* ABOUT THIS TASK
Look through the records below for the line holding "obtain ⟨es, held, count⟩". Write it out exactly, with each following line through the line holding "t.hce.ops = s.hce.ops.filter".

◇ ◇ ◇

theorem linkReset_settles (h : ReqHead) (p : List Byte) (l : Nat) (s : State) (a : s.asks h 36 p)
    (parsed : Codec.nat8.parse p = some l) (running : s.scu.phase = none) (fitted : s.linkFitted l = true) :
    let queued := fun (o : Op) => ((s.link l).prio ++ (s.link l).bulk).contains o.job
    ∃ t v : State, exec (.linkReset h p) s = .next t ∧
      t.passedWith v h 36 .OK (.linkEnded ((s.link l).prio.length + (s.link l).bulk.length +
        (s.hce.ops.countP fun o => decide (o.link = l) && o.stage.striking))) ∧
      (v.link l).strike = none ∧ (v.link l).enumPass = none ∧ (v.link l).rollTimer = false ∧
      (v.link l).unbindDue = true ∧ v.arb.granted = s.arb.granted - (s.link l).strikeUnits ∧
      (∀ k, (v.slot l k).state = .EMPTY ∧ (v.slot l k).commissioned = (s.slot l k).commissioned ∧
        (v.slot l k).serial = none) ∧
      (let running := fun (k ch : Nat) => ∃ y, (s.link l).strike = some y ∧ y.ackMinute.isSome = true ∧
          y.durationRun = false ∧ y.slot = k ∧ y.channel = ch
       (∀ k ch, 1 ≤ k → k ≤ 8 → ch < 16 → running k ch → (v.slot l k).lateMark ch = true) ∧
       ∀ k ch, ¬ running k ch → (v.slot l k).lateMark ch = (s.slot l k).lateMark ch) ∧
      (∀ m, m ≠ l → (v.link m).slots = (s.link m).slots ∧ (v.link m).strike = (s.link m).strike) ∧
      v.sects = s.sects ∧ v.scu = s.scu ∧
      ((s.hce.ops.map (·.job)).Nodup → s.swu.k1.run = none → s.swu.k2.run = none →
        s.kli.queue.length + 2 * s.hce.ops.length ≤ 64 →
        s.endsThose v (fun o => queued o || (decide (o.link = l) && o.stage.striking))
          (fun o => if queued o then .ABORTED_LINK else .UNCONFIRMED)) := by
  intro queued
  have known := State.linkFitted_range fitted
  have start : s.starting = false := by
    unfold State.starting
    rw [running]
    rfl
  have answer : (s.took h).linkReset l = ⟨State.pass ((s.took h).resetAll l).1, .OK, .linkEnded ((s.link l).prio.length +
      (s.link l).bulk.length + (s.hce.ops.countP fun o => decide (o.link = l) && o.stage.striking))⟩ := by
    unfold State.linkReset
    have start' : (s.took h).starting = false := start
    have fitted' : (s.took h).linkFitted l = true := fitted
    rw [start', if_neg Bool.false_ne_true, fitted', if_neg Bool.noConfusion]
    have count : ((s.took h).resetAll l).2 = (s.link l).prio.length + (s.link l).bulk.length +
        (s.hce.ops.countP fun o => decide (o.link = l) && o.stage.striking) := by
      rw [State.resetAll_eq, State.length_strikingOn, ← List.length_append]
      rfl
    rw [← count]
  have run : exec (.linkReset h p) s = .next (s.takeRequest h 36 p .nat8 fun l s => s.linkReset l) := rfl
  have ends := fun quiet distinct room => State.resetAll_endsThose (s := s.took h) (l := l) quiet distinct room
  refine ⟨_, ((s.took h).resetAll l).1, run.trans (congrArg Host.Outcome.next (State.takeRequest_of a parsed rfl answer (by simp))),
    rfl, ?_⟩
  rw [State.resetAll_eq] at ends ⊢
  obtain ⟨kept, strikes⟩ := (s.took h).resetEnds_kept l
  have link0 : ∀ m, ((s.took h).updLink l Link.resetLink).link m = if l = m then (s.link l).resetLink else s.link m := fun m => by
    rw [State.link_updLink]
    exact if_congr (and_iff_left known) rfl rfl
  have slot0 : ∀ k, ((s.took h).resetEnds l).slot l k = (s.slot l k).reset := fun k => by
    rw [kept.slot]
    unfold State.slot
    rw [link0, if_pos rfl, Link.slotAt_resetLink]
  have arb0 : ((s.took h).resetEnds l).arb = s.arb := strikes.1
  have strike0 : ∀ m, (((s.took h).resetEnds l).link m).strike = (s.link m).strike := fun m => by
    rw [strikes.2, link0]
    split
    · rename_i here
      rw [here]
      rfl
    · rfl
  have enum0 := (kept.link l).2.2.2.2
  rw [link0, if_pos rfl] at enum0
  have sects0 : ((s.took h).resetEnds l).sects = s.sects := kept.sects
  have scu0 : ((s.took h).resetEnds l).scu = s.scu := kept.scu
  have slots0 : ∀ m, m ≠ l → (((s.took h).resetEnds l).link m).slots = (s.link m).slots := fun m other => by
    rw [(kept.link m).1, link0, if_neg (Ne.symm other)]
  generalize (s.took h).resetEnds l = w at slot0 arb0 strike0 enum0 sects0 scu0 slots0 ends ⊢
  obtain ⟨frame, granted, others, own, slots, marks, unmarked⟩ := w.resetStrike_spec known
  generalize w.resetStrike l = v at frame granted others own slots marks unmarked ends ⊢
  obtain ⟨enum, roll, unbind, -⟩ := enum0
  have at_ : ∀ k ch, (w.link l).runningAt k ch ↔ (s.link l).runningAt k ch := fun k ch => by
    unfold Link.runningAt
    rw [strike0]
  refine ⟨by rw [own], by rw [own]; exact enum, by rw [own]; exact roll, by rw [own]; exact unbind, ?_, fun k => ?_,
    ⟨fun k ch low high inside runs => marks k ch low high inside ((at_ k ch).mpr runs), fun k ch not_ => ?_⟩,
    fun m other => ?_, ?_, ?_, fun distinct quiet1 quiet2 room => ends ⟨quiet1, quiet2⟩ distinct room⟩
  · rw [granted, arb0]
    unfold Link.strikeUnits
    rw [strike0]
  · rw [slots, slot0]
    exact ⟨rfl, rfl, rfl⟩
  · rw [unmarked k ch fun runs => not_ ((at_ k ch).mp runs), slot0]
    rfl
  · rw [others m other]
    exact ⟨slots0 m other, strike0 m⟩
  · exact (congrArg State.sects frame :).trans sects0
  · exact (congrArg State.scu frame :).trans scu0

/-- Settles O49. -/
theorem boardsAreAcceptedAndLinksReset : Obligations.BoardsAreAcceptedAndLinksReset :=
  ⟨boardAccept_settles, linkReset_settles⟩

◇ ◇ ◇

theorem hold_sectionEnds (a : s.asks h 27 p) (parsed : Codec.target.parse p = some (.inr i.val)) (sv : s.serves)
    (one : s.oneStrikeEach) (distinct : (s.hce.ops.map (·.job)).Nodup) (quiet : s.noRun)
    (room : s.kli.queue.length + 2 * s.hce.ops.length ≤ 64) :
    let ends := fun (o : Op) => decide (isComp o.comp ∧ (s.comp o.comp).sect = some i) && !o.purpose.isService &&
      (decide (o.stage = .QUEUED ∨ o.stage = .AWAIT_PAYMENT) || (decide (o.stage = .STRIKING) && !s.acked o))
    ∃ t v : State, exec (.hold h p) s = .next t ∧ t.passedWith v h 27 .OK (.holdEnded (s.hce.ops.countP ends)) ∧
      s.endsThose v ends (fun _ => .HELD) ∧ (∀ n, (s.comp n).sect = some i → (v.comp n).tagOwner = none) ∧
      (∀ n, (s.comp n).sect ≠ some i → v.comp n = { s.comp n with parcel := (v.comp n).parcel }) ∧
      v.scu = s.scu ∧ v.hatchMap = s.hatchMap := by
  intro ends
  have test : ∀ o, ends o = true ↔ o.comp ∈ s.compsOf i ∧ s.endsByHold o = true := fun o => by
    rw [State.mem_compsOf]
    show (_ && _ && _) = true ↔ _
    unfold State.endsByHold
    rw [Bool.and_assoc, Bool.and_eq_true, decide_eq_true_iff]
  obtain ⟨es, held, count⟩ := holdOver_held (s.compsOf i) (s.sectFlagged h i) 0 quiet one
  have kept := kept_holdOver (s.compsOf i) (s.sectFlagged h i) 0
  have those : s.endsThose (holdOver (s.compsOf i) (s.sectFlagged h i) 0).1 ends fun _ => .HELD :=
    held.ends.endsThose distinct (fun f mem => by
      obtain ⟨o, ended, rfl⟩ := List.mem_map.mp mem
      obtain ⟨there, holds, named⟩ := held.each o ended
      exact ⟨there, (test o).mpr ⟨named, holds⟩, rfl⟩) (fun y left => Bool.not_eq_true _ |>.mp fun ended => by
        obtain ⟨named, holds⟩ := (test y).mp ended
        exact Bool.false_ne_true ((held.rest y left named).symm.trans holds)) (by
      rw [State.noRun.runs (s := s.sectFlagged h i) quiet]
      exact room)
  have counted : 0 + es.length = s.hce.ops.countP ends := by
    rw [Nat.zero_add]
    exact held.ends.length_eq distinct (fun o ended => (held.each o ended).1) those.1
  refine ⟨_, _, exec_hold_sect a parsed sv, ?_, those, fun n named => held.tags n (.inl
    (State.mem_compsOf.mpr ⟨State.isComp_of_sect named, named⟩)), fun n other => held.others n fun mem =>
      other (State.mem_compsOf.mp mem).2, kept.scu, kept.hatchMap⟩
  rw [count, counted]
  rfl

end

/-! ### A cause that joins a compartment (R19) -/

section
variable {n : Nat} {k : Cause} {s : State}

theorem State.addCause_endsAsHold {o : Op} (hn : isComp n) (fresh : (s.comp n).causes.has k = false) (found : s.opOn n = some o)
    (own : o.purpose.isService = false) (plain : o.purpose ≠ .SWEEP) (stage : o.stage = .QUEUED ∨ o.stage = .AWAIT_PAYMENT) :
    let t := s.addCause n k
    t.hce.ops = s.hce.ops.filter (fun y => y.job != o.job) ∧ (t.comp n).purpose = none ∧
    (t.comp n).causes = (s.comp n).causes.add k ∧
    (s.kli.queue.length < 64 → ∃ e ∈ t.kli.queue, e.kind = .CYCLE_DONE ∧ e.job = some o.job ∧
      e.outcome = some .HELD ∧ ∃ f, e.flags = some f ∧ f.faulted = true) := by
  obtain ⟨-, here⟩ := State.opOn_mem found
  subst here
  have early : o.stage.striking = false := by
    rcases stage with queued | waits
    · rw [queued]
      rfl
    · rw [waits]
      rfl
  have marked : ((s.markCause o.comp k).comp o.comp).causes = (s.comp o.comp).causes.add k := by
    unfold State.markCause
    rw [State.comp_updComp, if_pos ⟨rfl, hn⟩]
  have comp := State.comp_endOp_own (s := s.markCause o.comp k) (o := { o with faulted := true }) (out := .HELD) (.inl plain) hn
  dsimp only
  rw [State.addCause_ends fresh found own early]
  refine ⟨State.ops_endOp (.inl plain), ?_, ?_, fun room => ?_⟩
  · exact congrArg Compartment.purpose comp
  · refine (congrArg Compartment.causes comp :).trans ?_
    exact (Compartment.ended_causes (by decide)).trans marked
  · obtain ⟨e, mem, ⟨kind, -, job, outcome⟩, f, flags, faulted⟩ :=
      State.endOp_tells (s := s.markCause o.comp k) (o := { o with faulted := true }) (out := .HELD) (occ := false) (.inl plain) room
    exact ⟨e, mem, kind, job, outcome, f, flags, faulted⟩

◇ ◇ ◇

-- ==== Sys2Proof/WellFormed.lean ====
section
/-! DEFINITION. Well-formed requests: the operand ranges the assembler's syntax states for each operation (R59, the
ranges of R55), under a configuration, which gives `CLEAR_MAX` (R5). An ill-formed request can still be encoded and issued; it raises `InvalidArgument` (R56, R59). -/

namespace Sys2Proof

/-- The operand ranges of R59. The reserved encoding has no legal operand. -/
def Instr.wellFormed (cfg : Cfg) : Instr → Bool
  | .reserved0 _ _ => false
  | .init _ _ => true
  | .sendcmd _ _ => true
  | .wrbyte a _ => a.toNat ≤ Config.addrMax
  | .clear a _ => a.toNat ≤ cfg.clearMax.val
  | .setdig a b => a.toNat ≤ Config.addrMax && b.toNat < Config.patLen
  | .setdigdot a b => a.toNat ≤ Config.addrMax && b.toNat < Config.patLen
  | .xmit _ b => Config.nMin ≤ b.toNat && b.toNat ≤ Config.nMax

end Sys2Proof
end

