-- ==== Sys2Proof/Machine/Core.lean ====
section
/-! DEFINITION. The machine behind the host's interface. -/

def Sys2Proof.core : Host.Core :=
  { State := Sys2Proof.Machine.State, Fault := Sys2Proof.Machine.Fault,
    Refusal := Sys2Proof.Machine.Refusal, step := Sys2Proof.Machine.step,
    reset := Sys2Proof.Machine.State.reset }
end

◇ ◇ ◇

* EXERCISE ANSWER
  obtain ⟨es, held, count⟩ := holdOver_held (s.compsOf i) (s.sectFlagged h i) 0 quiet one
  have kept := kept_holdOver (s.compsOf i) (s.sectFlagged h i) 0
  have those : s.endsThose (holdOver (s.compsOf i) (s.sectFlagged h i) 0).1 ends fun _ => .HELD :=
    held.ends.endsThose distinct (fun f mem => by
      obtain ⟨o, ended, rfl⟩ := List.mem_map.mp mem
      obtain ⟨there, holds, named⟩ := held.each o ended
      exact ⟨there, (test o).mpr ⟨named, holds⟩, rfl⟩) (fun y left => Bool.not_eq_true _ |>.mp fun ended => by
        obtain ⟨named, holds⟩ := (test y).mp ended
        exact Bool.false_ne_true ((held.rest y left named).symm.trans holds)) (by
      rw [State.noRun.runs (s := s.sectFlagged h i) quiet]
      exact room)
  have counted : 0 + es.length = s.hce.ops.countP ends := by
    rw [Nat.zero_add]
    exact held.ends.length_eq distinct (fun o ended => (held.each o ended).1) those.1
  refine ⟨_, _, exec_hold_sect a parsed sv, ?_, those, fun n named => held.tags n (.inl
    (State.mem_compsOf.mpr ⟨State.isComp_of_sect named, named⟩)), fun n other => held.others n fun mem =>
      other (State.mem_compsOf.mp mem).2, kept.scu, kept.hatchMap⟩
  rw [count, counted]
  rfl

end

/-! ### A cause that joins a compartment (R19) -/

section
variable {n : Nat} {k : Cause} {s : State}

theorem State.addCause_endsAsHold {o : Op} (hn : isComp n) (fresh : (s.comp n).causes.has k = false) (found : s.opOn n = some o)
    (own : o.purpose.isService = false) (plain : o.purpose ≠ .SWEEP) (stage : o.stage = .QUEUED ∨ o.stage = .AWAIT_PAYMENT) :
    let t := s.addCause n k
    t.hce.ops = s.hce.ops.filter (fun y => y.job != o.job) ∧ (t.comp n).purpose = none ∧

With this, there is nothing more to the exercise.